Here are the records. Write out exactly the lines between the one holding "the PMBus. -/" and the one holding "def secEntry (typ", inclusive.
(INFORMATION Opens)
/-! ## States -/

abbrev Z : State := State.reset
/-- Power-on reset is released. -/
def powered : State := { Z with pins := { por := true } }
/-- A die has the flash bus at a phase of its start. -/
def starting (d : RSlot) (n : Nat) : State := (Z.wrR d R.BOOT_STAT_PHASE n).wrR d R.DEV_PINSTAT_SFOWN 1
/-- Both dies at READY. -/
def ready : State := (Z.wrR .f0 R.BOOT_STAT_PHASE 8).wrR .f1 R.BOOT_STAT_PHASE 8
/-- F0 drives the PMBus. -/
def pmbOwned : State := Z.wrR .f0 R.DEV_PINSTAT_PMBOWN 1
/-- A write gate on surface 0, track 0, position 0. -/
def gateW : GateEv := ⟨true, true, 0, 0, 0, 0, 0⟩
/-- A run of one sector. -/
def runOne (write : Bool) (st : SecStage) : CRun :=
  ⟨0, if write then 2 else 1, 0, 0, false, false, 1, 0, 0, 1, false, [],
   [{ surf := 0, zone := 0, track := 0, pos := 0, index := 0, write := write, stage := st }]⟩
/-- Domain 0 lies on head `h` of F0, which is up. -/
def headed (h : Nat) : State :=
  [(R.LINK_DOMCFG_EN 0, 1), (R.LINK_DOMCFG_ONF0 0, 1), (R.LINK_DOMCFG_HEAD 0, h), (R.LINK_HEADSTAT_STATE h, 2), (R.LINK_HEADCFG_MODE h, 1)].foldl
    (fun t p => t.wrR .f0 p.1 p.2) { Z with boot := { released := true } }
/-- Domain 0 has a window of 256 MiB from 256 MiB on, with access `w`. -/
def windowed (w : Nat) : State :=
  (((headed 0).wrR .f0 (R.LINK_DOMWIN_WACC 0) w).wrR .f0 (R.LINK_DOMWIN_SIZE 0) 1).wrR .f0 (R.LINK_DOMWIN_BASE 0) 1
/-- A signed image of one store section of each kind. -/
def imageOk : SlotImage := ⟨1, 1, true, true, [⟨1, 0, true, true, []⟩, ⟨2, 0, true, true, []⟩]⟩
/-- A section of an image, of a type: 2,048 bytes into the slot, empty, with the tag and the hash of an empty plaintext under a zero key and IV. -/
def secEntry (typ : Nat) : List Byte :=
  layBytes 96 [(0, natLe 2 typ), (4, natLe 4 0x800), 
    (24, natBe 16 0x530f8afbc74536b9a963b4f1c4cb738b), 
    (40, natBe 48 0x38b060a751ac96384cd9327eb1b1e36a21fdb71114be07434c0cc7bf63f6e1da274edebfe76f65fbd51ad2f14898b95b)]
/-- An image signed with the key 1, and so with the base point as its public key. -/
def imageBytes : List Byte :=
  layBytes 0x760 [(0, natLe 4 0x54534E4D), (4, natLe 2 1), (6, natLe 2 1), (8, natLe 4 1), (12, natLe 2 2), (0x10, natBe 48 g384.1), (0x40, natBe 48 g384.2),
    (0x70, secEntry 1), (0xD0, secEntry 2), 
    (0x700, natBe 48 0x08d999057ba3d2d969260045c55b97f089025959a6f434d651d207d19fb96e9e4fe0e86ebe0e64f85b96a9c75295df61),
    (0x730, natBe 48 0xd8712c8e28ded73b48951ffe7bcc54ef77c2606baa25888a1a7fe877b4c4b5cbec7f8267d93912f321a257881a597b6d)]
/-- Fuses with the hash of that key, a zero image key and a security version. -/
def fusesOf (svn : Nat) : Fuses :=
  { vendorHash := some (natBe 48
      0xa19d4db171b582eb8052b0cfe555e17894aa22d1c8a9770950697dd8f796d2fa4bf0a56ad80006b7ea08e1191f814b65)
    imageKey := List.replicate 32 0, svn := svn, parityOk := true }
theorem ofBytes_congr (f k : Fuses) (l : List Byte) (h : f.vendorHash = k.vendorHash) (h' : f.imageKey = k.imageKey) :
    SlotImage.ofBytes f l = SlotImage.ofBytes k l := by
  have hs (e : List Byte) : ImgSection.ofBytes f l e = ImgSection.ofBytes k l e := by simp only [ImgSection.ofBytes, sectionPlain, h']
  simp only [SlotImage.ofBytes, h, hs]
theorem image_read_zero : SlotImage.ofBytes (fusesOf 0) imageBytes = some imageOk := by decide +kernel
theorem image_read (n : Nat) : SlotImage.ofBytes (fusesOf n) imageBytes = some imageOk :=
  (ofBytes_congr (fusesOf n) (fusesOf 0) imageBytes rfl rfl).trans image_read_zero
/-- An image whose sections lie outside the rules, under a key that is not the vendor's. -/
def imageBadBytes : List Byte := layBytes 0x70 [(0, natLe 4 0x54534E4D), (4, natLe 2 1), (6, natLe 2 1), (12, natLe 2 1)]
def imageBad : SlotImage := ⟨1, 0, false, false, [⟨65535, 65535, false, true, []⟩]⟩
/-- Every Finvik link is up. -/
def linked : State :=
  let up (l : List FvEnd) := l.map (fun e => { e with up := true })
  { Z with f0 := { Z.f0 with links := up Z.f0.links }, f1 := { Z.f1 with links := up Z.f1.links },
           curds := Z.curds.map (fun c => { c with ends := up c.ends }) }
/-- A board record at the edges of its ranges. -/
def boardOk : Board :=
  { vdiv := 60000, vphdiv := 2000, polePairs := 12, pwmKhz := 50, ke := 100, ls := 10, isnfs := 500, ilim := 400, istart := 100, accLim := 60,
    vmotUv := 7000, vchop := 7001, vbrk1 := 7002, vbrk2 := 7003, chopDip := 10, openCeil := 7200, tStart := -400, cookPwr := 1, deadNs := 5,
    cookMax := 10 }
/-- The records that a start needs. -/
def startRecs : List SetRec :=
  [{ typ := 1, raw := layBytes 44 [(0, natLe 4 60000), (4, natLe 4 2000), (10, natLe 1 12), (11, natLe 1 50), (12, natLe 2 100), (14, natLe 2 10), (16, natLe 2 500),
      (18, natLe 2 400), (20, natLe 2 100), (22, natLe 2 60), (24, natLe 2 7000), (26, natLe 2 7001), (28, natLe 2 7002), (30, natLe 2 7003), (32, natLe 2 10),
      (34, natLe 2 7200), (36, natLe 2 (65536 - 400)), (38, natLe 1 1), (39, natLe 1 5), (40, natLe 2 10)] },
   { typ := 8, raw := layBytes 16 [(1, natLe 1 1), (3, natLe 1 22), (4, natLe 1 16), (5, natLe 1 16), (6, natLe 2 24), (8, natLe 2 195), (10, natLe 2 115)] }]
/-- A settings copy with those records. -/
def settingsOk : Settings := Settings.make 0 startRecs
/-- FW_DOWNLOAD of 4 KiB at an offset. -/
def dlAt (off : Nat) : List (Nat × Nat × Nat) := [(0, 1, 0x84), (8, 4, off), (0xC, 4, 4096)]
/-- The expert pages of blocks are open on both dies. -/
def opened (l : List Nat) : State := (Z.modRind .f0 (fun r => { r with opened := l })).modRind .f1 (fun r => { r with opened := l })
/-- A port runs, with hoops of 64 slots; eight completions of it are released. -/
def running (p : Nat) : State :=
  [(R.PORT_STAT_STATE p, 1), (R.PORT_SIZE_SQSIZE p, 64), (R.PORT_SIZE_CQSIZE p, 64), (R.PORT_CQSTAT_CQTAIL p, 63)].foldl
    (fun t x => (t.wrR .f0 x.1 x.2).wrR .f1 x.1 x.2) Z
/-- A Curd die holds a message of a Rind slot. -/
def heldC (g : Nat) (d : RSlot) (m : Msg) (s : State) : State :=
  s.modCurd g (fun c => { c with ends := c.ends.modify d.code (fun e => { e with rx := e.rx.modify m.cls (fun r => { r with held := [m] }) }) })
def cLinked (s : State) : State := { s with curds := s.curds.map (fun c => { c with ends := c.ends.map (fun e => { e with up := true }) }) }
/-- A descriptor: values of a length at offsets, 0 elsewhere. -/
def descOf (l : List (Nat × Nat × Nat)) : List Byte := l.foldl (fun b x => overBytes b x.1 (natLe x.2.1 x.2.2)) (List.replicate 64 0)
/-- A fetched command of port 0. -/
def cmdOf (l : List (Nat × Nat × Nat)) : Cmd := { uid := 0, port := 0, tag := 0, sqidx := 0, desc := descOf l }
def zone0 : Zone := { first := 0, tracks := 5, spt := 70000, skew := 0, shingled := false, guard := 0 }
/-- Volume 0 is a Data volume of one unit, volume 1 a Stream volume of two bands whose first is open; group 0 has four slots, port 0 is an admin
port, and domain 0 may set up the device and has a window. -/
def stored : State :=
  let s : State := { windowed 2 with
    boot := { zones := [some { zones := [zone0] }], released := true }
    xlat := { t := { vols := [(0, { desc := ⟨1, false, false, 63, 1, 1, 1, []⟩ }), (1, { desc := ⟨2, false, false, 63, 2, 1, 1, []⟩ })],
                     bands := [{ slot := ⟨0, 0, 0⟩, state := .inUse, vol := 0, live := [65535] }, { slot := ⟨0, 0, 1⟩, state := .opened, vol := 1 }] } } }
  [(R.PORT_CFG_ADMIN 0, 1), (R.LINK_DOMCFG_SETUP 0, 2), (R.DEV_DIEPRES_CPRES, 1)].foldl (fun t p => (t.wrR .f0 p.1 p.2).wrR .f1 p.1 p.2) s
/-- Commands of port 0 wait for admission. -/
def fetched (l : List Cmd) : State := { stored with cmds := l }
def readC : Cmd := cmdOf [(0, 1, 1), (8, 8, 65535), (0x10, 4, 1), (0x20, 4, 4096)]
/-- The same command whose tag was outstanding at fetch. -/
def dupOf (op : Nat) : Cmd := { cmdOf [(0, 1, op)] with dup := true }
/-- SET_FEATURES of a feature, with an index and bytes of VALUE; SAVE is set. -/
def setF (fid i : Nat) (l : List (Nat × Nat × Nat)) : Cmd := cmdOf ([(0, 1, 0x83), (1, 1, 0x40), (8, 1, fid), (0xA, 2, i)] ++ l)
/-- A READ whose data have all been moved. -/
def readDone : Cmd := { readC with phase := .admitted, moved := [(0, 4096)] }
/-- A version of block 65535 of volume 0. -/
def oneVersion : Version := ⟨0, 65535, 0, 0, 0, false, true, false, 0, false, [], false⟩
/-- An admin port runs with one descriptor to fetch. -/
def adminPort (p : Nat) : State :=
  [(R.PORT_CFG_ADMIN p, 1), (R.PORT_STAT_STATE p, 1), (R.PORT_SIZE_SQSIZE p, 2), (R.PORT_STAT_SQTAIL p, 1), (R.SCHED_CFG_BURST, 8),
   (R.LINK_DOMCFG_EN 0, 1), (R.LINK_DOMCFG_ONF0 0, 1), (R.LINK_HEADSTAT_STATE 0, 2)].foldl
    (fun t x => (t.wrR .f0 x.1 x.2).wrR .f1 x.1 x.2) Z
/-- Every Finvik link is up, and every class has a credit. -/
def credited : State :=
  let give (l : List FvEnd) := l.map (fun e => { e with up := true, tx := e.tx.map (fun t => { t with credits := 1 }) })
  { Z with f0 := { Z.f0 with links := give Z.f0.links }, f1 := { Z.f1 with links := give Z.f1.links },
           curds := Z.curds.map (fun c => { c with ends := give c.ends }) }
/-- A message of a sector command, with its command in the first word. -/
def sectorMsg (op : Nat) : Msg := ⟨0, 0, 0, 0, [BitVec.ofNat 32 (op * 2 ^ 28), 0, 0x00200000, 0]⟩
def secOne (write : Bool) (st : SecStage) : Sec := { surf := 0, zone := 0, track := 0, pos := 0, index := 0, write := write, stage := st }
/-- The formatter of C0 runs one sector. -/
def runningSec (write : Bool) (st : SecStage) : State := modFmt 0 (fun f => { f with runs := [runOne write st] }) Z
/-- The step logic of a die. -/
def stepAt (d : RSlot) (x : StepLogic) : State := modStep d (fun _ => x) Z
def wedge0 : Wedge := ⟨[], 0, 0, 0, 0, 0, 0, 0, 0, 0, 0, 0, false⟩
/-- The spindle keeper of C0 is free to drive, in a state. -/
def spun (st : Nat) (p : Spin) : State := { Z.wrC 0 R.SPIN_STAT_STATE st with spin := { p with begun := true, heldLow := false } }
/-- A calibration whose resistances are measured at 25 degrees. -/
def cal0 : HdaCal := { resab := 1000000, resbc := 1000000, resca := 1000000, tcal := 2500, alpha := 3930 }
/-- Buffer 0 of pool 3 of F0 is held `n` times. -/
def buffered (n last : Nat) : State :=
  (Z.wrR .f0 (R.VAT_POOLCFG_COUNT 3) 1).modRind .f0 (fun r => { r with vat := { bufs := [⟨3, 0, 255, some (n, last)⟩] } })
/-- A channel of F0 runs a descriptor with this control word and length. -/
def ladling (ch ctl len : Nat) : State :=
  [(R.LADLE_CHSTAT_STATE ch, chActive), (R.LADLE_ACT5_W ch, ctl), (R.LADLE_ACT4_W ch, len), (R.LADLE_SHD5_W ch, ctl), (R.LADLE_SHD4_W ch, len)].foldl
    (fun t p => t.wrR .f0 p.1 p.2) Z
/-- An engine of F0 stands on a word, with a call stack. -/
def onWord (pc : Nat) (w : MicroWord) (l : List Nat) : State :=
  setEngState (.rind .f0 7) engRunning <| setPc (.rind .f0 7) pc (modEng (.rind .f0 7) (fun g => { g with stack := l }) (Z.modRind .f0 (fun r => { r with store := { words := [(pc, w)] } })))
/-- The formatter of C5 stands on a word, with a call stack. -/
def onWordC (pc : Nat) (w : MicroWord) (l : List Nat) : State :=
  setEngState (.curd 5) engRunning <| setPc (.curd 5) pc (modEng (.curd 5) (fun g => { g with stack := l }) (Z.modCurd 5 (fun c => { c with store := { words := [(pc, w)] } })))
/-- A word with this NAC. -/
def wordNac (n : Nat) : MicroWord := BitVec.ofNat 144 (n * 2 ^ 140)
def oneEvent : EngEvent := ⟨0, 0, 0, 0⟩
def recOf (sev : Nat) : LogRec := ⟨0, 0, 0, sev, true, false, 1, 0, 0, 0, 0, 0, []⟩
/-- A staged record on the flash owner, and a log ring. -/
def staging (sev : Nat) (l : List LogSector) : State :=
  Z.modRind .f0 (fun r => { r with island := { queue := [recOf sev], scanned := true } }) |> fun s => { s with flash := { log := l } }
/-- Source 1 of the fault collector on F0: severity and counting. -/
def sourced (sev cnt : Nat) : State := (Z.wrR .f0 (R.FAULT_SRCCFG_SEV 1) sev).wrR .f0 (R.FAULT_SRCCFG_COUNTED 1) cnt
/-- The payload words of a sector's nine DATA messages. -/
def writtenData : List (List Word) := List.replicate 8 (List.replicate 128 0) ++ [[0, 0, 0, 0]]
/-- C0 has received the data of one sector to be written, under a single lease. -/
def written : State := modFmt 0 (fun f => { f with data := [(.f0, 0, writtenData)], runs := [runOne true .waiting] }) (stored.wrC 0 R.CDIE_LEASE_SINGLE 1)
theorem written_zone : written.groupZone 0 0 0 = some zone0 := by decide +kernel
theorem written_single : written.single 0 = true := by decide +kernel
theorem written_holder : written.holder 0 = .f0 := by decide +kernel
theorem written_bytes :
    written.secBytes 0 (runOne true .waiting) (secOne true .waiting) = some (writtenData.flatMap (fun p => p.flatMap wordBytes)) := by
  have hr : (written.fmt 0).received .f0 (dataEseq 0 0) = some writtenData := by decide +kernel
  have hw : written.writeData 0 0 0 = some (writtenData.flatMap (fun p => p.flatMap wordBytes)) := by
    simp [State.writeData, written_single, written_holder, hr]
  have hp : ¬ (zone0.isParity 0 = true ∧ ((2 : Nat) = 5 ∨ false = true)) := by decide +kernel
  unfold State.secBytes
  rw [show written.groupZone 0 (secOne true .waiting).surf (secOne true .waiting).zone = _ from written_zone]
  exact (if_neg hp).trans hw
theorem written_length : (writtenData.flatMap (fun p => p.flatMap wordBytes)).length = 4112 := by
  have h (w : Word) : (wordBytes w).length = 4 := rfl
  have g (p : List Word) : (p.flatMap wordBytes).length = 4 * p.length := by
    induction p with
    | nil => rfl
    | cons a l ih => simp [List.flatMap_cons, h, ih]; omega
  rw [List.length_flatMap]
  simp only [g]
  decide +kernel
/-- Port 255 is enabled. -/
def enabled255 : State :=
  [(R.PORT_CFG_EN 255, 1), (R.PORT_CFG_POLLINT 255, 1)].foldl (fun t x => (t.wrR .f0 x.1 x.2).wrR .f1 x.1 x.2) Z
/-- An entry of the vault whose reader 0 carries a flag on bit 1. -/
def flaggedEntry (readers : List Nat) : VEntry :=
  { id := 0, surf := 0, track := 0, pos := 0, zone := 0, mode := 3, rpm := 0, cap := ⟨[]⟩, flags := readers.map (fun k => (k, 1, 2)) }
/-- Step 15 may follow: the spindle at speed, and no Rind die reaches a Curd die. -/
def atReady : State :=
  ((Z.wrR .f0 R.BOOT_STAT_PHASE 7).wrC 0 R.SPIN_STAT_STATE spRunning |> fun s => (s.wrC 0 R.SPIN_TARGET_APPLIED 7200).wrC 0 R.SPIN_STAT_RPM 7170)
/-- FW_ACTIVATE waits, with the image in slot B and a security version in the fuses. -/
def withImage (n : Nat) : State := { fetched [cmdOf [(0, 1, 0x85)]] with flash := { slotB := imageBytes }, fuses := fusesOf n }
theorem slot_image (n : Nat) : (withImage n).slotImage (withImage n).targetSlot = some imageOk := by
  have h : (withImage n).targetSlot = 1 := by
    have e : (withImage 0).targetSlot = 1 := by decide +kernel
    exact e
  rw [h]
  exact image_read n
(INFORMATION Closes)
### EXERCISE RESPONSE
/-- F0 drives the PMBus. -/
def pmbOwned : State := Z.wrR .f0 R.DEV_PINSTAT_PMBOWN 1
/-- A write gate on surface 0, track 0, position 0. -/
def gateW : GateEv := ⟨true, true, 0, 0, 0, 0, 0⟩
/-- A run of one sector. -/
def runOne (write : Bool) (st : SecStage) : CRun :=
  ⟨0, if write then 2 else 1, 0, 0, false, false, 1, 0, 0, 1, false, [],
   [{ surf := 0, zone := 0, track := 0, pos := 0, index := 0, write := write, stage := st }]⟩
/-- Domain 0 lies on head `h` of F0, which is up. -/
def headed (h : Nat) : State :=
  [(R.LINK_DOMCFG_EN 0, 1), (R.LINK_DOMCFG_ONF0 0, 1), (R.LINK_DOMCFG_HEAD 0, h), (R.LINK_HEADSTAT_STATE h, 2), (R.LINK_HEADCFG_MODE h, 1)].foldl
    (fun t p => t.wrR .f0 p.1 p.2) { Z with boot := { released := true } }
/-- Domain 0 has a window of 256 MiB from 256 MiB on, with access `w`. -/
def windowed (w : Nat) : State :=
  (((headed 0).wrR .f0 (R.LINK_DOMWIN_WACC 0) w).wrR .f0 (R.LINK_DOMWIN_SIZE 0) 1).wrR .f0 (R.LINK_DOMWIN_BASE 0) 1
/-- A signed image of one store section of each kind. -/
def imageOk : SlotImage := ⟨1, 1, true, true, [⟨1, 0, true, true, []⟩, ⟨2, 0, true, true, []⟩]⟩
/-- A section of an image, of a type: 2,048 bytes into the slot, empty, with the tag and the hash of an empty plaintext under a zero key and IV. -/
def secEntry (typ : Nat) : List Byte :=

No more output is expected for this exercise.